Exercise input:
******************************

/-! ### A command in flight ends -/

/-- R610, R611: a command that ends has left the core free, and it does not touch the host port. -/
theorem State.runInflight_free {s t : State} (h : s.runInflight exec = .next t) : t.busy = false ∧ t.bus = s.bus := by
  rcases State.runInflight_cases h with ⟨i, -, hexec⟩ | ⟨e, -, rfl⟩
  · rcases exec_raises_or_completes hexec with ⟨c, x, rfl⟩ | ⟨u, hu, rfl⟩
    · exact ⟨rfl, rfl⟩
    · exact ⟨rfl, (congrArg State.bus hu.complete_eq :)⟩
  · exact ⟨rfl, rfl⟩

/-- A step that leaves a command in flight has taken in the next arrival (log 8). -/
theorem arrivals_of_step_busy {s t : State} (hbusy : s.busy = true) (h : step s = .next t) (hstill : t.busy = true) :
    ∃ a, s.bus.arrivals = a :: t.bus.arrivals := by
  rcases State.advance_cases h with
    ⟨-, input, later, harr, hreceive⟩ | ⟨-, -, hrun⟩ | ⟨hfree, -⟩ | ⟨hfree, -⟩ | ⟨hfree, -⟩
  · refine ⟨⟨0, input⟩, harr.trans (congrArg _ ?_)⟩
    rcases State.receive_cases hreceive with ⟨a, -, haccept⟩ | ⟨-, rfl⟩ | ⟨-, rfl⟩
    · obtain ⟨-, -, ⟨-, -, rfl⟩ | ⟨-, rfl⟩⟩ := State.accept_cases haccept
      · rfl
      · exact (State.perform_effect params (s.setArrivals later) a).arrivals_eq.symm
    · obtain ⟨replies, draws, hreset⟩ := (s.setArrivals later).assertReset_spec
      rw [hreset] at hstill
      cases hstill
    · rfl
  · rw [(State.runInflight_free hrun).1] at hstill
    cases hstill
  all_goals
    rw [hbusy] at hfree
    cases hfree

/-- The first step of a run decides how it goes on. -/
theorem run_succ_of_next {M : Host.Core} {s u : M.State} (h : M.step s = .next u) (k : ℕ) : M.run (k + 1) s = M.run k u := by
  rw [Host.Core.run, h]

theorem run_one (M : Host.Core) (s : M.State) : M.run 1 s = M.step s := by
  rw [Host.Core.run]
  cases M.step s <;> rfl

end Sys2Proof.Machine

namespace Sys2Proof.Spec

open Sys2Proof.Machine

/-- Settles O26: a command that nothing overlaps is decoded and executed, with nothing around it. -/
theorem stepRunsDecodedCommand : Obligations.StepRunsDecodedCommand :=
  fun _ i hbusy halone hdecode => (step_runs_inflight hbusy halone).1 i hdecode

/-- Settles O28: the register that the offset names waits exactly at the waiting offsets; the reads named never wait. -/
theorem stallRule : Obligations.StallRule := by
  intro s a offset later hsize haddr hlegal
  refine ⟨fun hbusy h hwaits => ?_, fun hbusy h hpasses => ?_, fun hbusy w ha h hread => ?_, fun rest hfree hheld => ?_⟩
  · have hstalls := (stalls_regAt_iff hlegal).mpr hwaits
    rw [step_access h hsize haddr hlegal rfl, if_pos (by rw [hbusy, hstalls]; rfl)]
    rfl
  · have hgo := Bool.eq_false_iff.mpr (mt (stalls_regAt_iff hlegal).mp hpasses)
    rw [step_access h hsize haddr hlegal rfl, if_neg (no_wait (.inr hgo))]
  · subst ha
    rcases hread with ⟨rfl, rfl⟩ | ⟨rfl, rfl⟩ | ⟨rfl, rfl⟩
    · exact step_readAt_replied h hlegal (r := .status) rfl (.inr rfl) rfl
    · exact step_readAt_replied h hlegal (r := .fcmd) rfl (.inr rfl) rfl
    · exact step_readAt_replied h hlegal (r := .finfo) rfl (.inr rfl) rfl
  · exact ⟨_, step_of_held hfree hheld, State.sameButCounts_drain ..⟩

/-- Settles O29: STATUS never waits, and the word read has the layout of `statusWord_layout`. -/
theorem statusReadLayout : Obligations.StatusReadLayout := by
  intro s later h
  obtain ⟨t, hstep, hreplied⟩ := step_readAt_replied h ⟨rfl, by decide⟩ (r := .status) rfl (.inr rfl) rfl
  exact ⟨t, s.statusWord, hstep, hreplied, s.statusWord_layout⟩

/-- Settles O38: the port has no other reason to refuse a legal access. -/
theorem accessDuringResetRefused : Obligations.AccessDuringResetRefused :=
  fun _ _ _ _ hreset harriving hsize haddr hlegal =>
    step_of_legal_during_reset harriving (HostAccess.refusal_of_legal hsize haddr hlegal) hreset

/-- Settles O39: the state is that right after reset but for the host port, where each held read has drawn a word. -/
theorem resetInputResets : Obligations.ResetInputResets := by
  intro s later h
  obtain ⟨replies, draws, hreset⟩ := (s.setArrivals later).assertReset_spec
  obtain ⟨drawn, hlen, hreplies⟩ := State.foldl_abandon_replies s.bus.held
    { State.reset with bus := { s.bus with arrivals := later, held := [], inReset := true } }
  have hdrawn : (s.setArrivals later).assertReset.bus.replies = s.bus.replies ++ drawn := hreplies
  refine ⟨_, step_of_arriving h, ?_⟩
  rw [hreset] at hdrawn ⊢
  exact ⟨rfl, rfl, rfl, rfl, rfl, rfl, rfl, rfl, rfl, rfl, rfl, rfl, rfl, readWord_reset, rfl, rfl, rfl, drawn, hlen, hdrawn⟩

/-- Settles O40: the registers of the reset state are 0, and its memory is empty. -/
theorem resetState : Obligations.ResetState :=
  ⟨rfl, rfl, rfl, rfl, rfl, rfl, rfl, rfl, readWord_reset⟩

******************************

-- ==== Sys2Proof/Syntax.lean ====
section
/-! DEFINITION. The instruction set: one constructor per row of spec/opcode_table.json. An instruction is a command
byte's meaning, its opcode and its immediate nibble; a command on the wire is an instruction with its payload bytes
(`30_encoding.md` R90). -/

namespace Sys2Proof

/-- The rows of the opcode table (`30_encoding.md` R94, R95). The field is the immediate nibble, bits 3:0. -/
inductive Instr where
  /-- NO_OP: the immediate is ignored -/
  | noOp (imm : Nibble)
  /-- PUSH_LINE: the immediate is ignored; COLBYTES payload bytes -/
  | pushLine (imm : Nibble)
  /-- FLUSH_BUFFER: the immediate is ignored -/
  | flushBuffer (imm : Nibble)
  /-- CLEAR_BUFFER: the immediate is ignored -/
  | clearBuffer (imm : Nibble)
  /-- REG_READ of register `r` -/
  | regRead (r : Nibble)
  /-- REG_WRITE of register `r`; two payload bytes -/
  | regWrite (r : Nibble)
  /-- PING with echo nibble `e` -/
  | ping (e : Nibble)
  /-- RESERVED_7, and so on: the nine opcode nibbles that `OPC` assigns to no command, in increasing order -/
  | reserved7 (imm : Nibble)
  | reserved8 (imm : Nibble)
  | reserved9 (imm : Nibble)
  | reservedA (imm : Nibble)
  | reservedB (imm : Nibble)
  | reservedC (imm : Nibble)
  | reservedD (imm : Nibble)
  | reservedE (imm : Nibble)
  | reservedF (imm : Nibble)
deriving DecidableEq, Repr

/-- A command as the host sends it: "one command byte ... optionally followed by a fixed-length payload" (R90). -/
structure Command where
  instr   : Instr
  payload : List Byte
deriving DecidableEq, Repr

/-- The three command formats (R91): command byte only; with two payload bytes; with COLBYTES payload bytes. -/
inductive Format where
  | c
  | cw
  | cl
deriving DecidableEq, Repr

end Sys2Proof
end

******************************

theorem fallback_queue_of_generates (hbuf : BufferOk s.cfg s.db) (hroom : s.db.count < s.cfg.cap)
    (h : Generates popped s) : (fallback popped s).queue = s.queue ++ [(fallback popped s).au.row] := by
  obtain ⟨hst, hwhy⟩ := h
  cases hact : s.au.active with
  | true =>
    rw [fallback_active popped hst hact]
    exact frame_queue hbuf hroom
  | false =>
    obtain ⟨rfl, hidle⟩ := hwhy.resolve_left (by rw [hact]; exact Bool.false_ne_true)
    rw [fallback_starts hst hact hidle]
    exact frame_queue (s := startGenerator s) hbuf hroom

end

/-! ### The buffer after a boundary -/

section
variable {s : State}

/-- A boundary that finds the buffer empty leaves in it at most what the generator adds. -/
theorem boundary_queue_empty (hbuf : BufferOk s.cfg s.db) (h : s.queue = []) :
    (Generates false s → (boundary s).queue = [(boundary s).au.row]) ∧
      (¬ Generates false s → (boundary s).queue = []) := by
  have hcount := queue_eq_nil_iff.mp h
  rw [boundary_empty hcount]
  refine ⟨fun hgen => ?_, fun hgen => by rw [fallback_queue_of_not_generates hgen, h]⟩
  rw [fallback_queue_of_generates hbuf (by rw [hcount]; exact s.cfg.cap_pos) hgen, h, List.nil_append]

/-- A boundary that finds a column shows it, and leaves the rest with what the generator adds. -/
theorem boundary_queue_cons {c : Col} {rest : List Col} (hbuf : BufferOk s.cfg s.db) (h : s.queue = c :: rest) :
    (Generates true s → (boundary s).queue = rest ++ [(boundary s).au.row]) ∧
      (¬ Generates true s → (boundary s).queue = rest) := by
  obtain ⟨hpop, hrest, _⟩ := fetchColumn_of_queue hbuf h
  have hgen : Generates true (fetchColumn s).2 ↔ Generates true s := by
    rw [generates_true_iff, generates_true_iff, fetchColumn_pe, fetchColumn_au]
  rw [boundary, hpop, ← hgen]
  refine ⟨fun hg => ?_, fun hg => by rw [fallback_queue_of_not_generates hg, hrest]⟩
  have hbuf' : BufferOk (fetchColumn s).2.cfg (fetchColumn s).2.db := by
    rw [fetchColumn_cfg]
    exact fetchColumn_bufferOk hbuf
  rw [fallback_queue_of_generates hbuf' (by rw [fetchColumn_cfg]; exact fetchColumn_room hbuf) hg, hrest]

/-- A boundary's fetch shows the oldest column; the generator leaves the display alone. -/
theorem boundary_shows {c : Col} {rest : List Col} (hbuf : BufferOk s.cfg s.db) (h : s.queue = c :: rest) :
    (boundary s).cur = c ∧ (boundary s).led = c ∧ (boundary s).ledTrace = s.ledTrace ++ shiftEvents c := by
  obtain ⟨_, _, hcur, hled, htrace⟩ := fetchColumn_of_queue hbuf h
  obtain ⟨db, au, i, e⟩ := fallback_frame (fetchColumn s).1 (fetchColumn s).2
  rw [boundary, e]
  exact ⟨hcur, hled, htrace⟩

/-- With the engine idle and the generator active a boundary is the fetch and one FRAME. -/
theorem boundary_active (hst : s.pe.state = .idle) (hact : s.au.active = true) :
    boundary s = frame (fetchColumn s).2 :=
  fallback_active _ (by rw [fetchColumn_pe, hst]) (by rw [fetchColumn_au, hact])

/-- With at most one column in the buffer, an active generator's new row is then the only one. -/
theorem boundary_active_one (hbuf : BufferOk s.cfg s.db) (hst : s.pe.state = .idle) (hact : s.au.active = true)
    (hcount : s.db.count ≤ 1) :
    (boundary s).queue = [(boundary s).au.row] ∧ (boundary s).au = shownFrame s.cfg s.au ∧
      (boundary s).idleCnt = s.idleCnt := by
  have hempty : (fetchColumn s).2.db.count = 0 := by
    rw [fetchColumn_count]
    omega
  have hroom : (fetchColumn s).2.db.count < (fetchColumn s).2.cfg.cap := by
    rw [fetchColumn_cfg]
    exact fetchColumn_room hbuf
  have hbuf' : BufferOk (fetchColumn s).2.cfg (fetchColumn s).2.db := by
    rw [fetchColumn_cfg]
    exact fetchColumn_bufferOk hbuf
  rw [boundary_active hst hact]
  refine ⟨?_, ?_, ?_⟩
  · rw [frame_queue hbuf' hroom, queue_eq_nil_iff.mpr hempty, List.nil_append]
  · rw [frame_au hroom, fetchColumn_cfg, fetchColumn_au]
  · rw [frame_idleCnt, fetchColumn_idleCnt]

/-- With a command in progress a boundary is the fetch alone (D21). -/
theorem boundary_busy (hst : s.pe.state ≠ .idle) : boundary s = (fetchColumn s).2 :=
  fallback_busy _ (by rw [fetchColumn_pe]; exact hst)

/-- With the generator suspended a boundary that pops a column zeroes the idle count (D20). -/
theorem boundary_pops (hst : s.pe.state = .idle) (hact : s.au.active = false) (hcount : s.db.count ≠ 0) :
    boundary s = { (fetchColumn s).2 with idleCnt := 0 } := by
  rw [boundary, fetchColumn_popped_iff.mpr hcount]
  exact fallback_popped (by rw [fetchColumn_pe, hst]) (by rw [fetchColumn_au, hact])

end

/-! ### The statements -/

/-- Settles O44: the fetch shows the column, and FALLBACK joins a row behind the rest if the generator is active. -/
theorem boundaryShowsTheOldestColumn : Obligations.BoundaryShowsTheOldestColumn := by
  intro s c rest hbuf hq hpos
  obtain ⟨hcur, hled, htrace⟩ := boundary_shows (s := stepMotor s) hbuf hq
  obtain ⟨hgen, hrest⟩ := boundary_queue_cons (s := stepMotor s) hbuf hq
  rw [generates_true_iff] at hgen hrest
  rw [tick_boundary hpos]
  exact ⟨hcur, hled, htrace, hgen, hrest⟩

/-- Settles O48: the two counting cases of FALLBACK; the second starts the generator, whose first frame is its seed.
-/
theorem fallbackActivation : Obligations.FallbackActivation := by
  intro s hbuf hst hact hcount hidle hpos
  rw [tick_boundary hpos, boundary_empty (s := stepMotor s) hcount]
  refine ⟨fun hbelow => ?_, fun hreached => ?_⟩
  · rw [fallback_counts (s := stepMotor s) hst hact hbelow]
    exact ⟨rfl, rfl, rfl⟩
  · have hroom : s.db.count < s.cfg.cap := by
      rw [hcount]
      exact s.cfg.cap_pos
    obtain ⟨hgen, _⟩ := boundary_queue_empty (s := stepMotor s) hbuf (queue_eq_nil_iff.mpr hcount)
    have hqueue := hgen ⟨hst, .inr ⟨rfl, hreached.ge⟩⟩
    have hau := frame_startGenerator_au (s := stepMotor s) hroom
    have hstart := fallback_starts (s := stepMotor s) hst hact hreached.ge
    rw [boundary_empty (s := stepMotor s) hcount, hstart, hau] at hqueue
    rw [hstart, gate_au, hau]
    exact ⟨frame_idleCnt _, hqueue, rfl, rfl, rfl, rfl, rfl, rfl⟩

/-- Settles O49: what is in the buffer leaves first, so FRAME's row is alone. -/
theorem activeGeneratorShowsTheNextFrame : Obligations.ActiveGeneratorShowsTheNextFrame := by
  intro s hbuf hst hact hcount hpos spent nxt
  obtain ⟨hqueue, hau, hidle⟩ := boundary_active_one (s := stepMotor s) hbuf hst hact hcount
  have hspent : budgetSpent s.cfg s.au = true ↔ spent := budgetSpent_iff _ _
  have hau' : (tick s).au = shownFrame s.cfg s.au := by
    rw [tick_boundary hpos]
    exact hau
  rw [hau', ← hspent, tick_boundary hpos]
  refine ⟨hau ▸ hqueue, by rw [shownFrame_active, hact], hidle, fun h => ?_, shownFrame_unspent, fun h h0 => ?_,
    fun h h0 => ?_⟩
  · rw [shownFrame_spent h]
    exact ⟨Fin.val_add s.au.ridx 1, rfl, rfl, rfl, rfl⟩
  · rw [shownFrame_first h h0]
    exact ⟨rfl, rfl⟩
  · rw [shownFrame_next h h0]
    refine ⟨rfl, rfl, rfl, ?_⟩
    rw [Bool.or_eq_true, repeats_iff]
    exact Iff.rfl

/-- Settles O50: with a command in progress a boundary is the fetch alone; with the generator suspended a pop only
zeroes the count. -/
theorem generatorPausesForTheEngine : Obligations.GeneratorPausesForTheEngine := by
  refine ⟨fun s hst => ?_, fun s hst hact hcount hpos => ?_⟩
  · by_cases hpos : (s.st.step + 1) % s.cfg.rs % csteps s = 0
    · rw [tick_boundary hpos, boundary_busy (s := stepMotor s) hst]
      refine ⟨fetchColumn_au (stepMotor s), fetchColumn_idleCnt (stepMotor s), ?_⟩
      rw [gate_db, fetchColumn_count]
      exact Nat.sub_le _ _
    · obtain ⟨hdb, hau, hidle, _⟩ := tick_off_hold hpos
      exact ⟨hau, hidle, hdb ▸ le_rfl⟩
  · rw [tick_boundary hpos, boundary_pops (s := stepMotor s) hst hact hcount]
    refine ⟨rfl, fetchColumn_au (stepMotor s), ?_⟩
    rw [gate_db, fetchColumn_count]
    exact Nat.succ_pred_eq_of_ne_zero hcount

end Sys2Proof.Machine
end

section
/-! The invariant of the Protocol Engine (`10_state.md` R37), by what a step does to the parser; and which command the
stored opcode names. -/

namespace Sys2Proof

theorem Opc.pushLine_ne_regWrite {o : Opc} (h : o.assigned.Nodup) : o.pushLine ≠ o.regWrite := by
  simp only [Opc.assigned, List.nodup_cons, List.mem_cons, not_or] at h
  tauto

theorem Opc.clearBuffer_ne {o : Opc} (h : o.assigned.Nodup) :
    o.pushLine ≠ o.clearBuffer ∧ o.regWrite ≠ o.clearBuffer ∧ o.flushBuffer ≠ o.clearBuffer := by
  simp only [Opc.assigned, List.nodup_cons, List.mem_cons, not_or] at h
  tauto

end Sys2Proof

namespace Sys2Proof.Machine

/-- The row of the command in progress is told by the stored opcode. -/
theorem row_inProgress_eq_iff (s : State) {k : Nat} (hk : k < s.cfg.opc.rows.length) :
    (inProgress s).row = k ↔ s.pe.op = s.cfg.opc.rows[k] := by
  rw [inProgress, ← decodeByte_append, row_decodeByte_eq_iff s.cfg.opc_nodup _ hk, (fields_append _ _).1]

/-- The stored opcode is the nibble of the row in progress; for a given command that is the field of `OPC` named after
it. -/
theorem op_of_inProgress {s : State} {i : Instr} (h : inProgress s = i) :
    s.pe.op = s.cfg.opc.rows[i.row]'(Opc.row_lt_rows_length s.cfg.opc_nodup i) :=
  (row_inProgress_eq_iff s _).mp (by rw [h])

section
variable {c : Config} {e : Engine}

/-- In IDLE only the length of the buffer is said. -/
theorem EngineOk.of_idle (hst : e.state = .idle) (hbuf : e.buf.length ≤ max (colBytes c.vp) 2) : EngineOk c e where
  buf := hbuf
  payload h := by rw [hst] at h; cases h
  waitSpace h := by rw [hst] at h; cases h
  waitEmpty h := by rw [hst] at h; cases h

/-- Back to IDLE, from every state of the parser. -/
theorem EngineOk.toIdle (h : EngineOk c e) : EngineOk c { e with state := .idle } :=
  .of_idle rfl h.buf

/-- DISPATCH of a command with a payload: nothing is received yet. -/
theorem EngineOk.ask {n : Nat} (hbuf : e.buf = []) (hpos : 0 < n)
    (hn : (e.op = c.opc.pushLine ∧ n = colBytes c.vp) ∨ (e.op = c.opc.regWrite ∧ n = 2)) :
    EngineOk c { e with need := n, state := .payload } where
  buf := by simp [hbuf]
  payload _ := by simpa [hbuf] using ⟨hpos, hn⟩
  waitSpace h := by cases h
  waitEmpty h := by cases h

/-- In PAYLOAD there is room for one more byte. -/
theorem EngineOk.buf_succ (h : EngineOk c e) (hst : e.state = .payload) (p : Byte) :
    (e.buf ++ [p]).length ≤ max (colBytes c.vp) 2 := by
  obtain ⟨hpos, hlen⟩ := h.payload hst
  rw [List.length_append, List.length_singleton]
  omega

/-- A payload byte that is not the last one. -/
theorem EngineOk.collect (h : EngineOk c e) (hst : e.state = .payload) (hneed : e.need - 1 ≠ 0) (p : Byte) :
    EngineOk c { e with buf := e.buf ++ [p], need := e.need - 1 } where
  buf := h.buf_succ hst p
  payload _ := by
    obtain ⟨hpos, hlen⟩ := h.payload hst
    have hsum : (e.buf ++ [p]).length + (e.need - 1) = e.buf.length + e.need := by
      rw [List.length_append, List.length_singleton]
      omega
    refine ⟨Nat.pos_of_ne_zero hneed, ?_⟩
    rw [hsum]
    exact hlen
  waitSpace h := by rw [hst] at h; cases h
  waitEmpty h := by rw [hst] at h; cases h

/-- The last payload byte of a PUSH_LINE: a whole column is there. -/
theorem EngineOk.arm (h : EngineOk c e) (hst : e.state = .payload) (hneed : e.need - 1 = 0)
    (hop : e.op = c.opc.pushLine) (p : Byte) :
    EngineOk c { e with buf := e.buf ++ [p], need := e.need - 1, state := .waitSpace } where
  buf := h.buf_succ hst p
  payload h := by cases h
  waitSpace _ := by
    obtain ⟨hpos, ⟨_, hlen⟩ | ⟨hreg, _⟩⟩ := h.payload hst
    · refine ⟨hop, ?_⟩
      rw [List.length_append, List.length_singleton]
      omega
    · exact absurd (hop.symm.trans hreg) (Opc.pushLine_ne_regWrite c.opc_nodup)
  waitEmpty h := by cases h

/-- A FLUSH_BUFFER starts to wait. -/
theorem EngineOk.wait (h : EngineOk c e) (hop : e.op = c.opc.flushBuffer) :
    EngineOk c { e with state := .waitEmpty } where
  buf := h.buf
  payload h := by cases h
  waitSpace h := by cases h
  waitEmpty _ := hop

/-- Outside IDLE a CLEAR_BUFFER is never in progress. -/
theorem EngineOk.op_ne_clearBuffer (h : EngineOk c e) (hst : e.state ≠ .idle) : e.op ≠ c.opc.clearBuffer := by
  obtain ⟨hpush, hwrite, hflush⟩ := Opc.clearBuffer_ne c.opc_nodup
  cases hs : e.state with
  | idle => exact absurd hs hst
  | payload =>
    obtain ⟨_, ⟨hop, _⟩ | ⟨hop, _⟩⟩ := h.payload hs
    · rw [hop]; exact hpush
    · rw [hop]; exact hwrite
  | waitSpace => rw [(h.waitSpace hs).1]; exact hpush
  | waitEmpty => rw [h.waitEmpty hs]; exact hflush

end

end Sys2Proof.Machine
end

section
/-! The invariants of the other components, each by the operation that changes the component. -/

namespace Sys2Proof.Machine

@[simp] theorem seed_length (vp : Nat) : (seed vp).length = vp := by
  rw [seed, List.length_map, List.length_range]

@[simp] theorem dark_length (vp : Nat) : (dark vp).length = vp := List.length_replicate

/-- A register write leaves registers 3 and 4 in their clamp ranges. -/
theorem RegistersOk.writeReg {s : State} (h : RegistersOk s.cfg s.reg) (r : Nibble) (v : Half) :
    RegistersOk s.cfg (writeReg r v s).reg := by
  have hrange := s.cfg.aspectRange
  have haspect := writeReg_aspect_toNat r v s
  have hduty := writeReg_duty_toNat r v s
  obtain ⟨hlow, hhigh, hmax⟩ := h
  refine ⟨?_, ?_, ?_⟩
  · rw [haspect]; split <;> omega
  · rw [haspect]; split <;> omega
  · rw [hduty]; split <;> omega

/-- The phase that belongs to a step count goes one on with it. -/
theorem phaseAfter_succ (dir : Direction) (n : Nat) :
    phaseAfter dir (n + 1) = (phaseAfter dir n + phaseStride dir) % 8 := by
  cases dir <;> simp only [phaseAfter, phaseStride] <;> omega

******************************

Problem:
All that should be written out is the stretch of lines above between the one holding "flight ends -/" and the one holding "stepRunsDecodedCommand : Obligations.StepRunsDecodedCommand", inclusive, exactly as given.

Finished task:
/-! ### A command in flight ends -/

/-- R610, R611: a command that ends has left the core free, and it does not touch the host port. -/
theorem State.runInflight_free {s t : State} (h : s.runInflight exec = .next t) : t.busy = false ∧ t.bus = s.bus := by
  rcases State.runInflight_cases h with ⟨i, -, hexec⟩ | ⟨e, -, rfl⟩
  · rcases exec_raises_or_completes hexec with ⟨c, x, rfl⟩ | ⟨u, hu, rfl⟩
    · exact ⟨rfl, rfl⟩
    · exact ⟨rfl, (congrArg State.bus hu.complete_eq :)⟩
  · exact ⟨rfl, rfl⟩

/-- A step that leaves a command in flight has taken in the next arrival (log 8). -/
theorem arrivals_of_step_busy {s t : State} (hbusy : s.busy = true) (h : step s = .next t) (hstill : t.busy = true) :
    ∃ a, s.bus.arrivals = a :: t.bus.arrivals := by
  rcases State.advance_cases h with
    ⟨-, input, later, harr, hreceive⟩ | ⟨-, -, hrun⟩ | ⟨hfree, -⟩ | ⟨hfree, -⟩ | ⟨hfree, -⟩
  · refine ⟨⟨0, input⟩, harr.trans (congrArg _ ?_)⟩
    rcases State.receive_cases hreceive with ⟨a, -, haccept⟩ | ⟨-, rfl⟩ | ⟨-, rfl⟩
    · obtain ⟨-, -, ⟨-, -, rfl⟩ | ⟨-, rfl⟩⟩ := State.accept_cases haccept
      · rfl
      · exact (State.perform_effect params (s.setArrivals later) a).arrivals_eq.symm
    · obtain ⟨replies, draws, hreset⟩ := (s.setArrivals later).assertReset_spec
      rw [hreset] at hstill
      cases hstill
    · rfl
  · rw [(State.runInflight_free hrun).1] at hstill
    cases hstill
  all_goals
    rw [hbusy] at hfree
    cases hfree

/-- The first step of a run decides how it goes on. -/
theorem run_succ_of_next {M : Host.Core} {s u : M.State} (h : M.step s = .next u) (k : ℕ) : M.run (k + 1) s = M.run k u := by
  rw [Host.Core.run, h]

theorem run_one (M : Host.Core) (s : M.State) : M.run 1 s = M.step s := by
  rw [Host.Core.run]
  cases M.step s <;> rfl

end Sys2Proof.Machine

namespace Sys2Proof.Spec

open Sys2Proof.Machine

/-- Settles O26: a command that nothing overlaps is decoded and executed, with nothing around it. -/
theorem stepRunsDecodedCommand : Obligations.StepRunsDecodedCommand :=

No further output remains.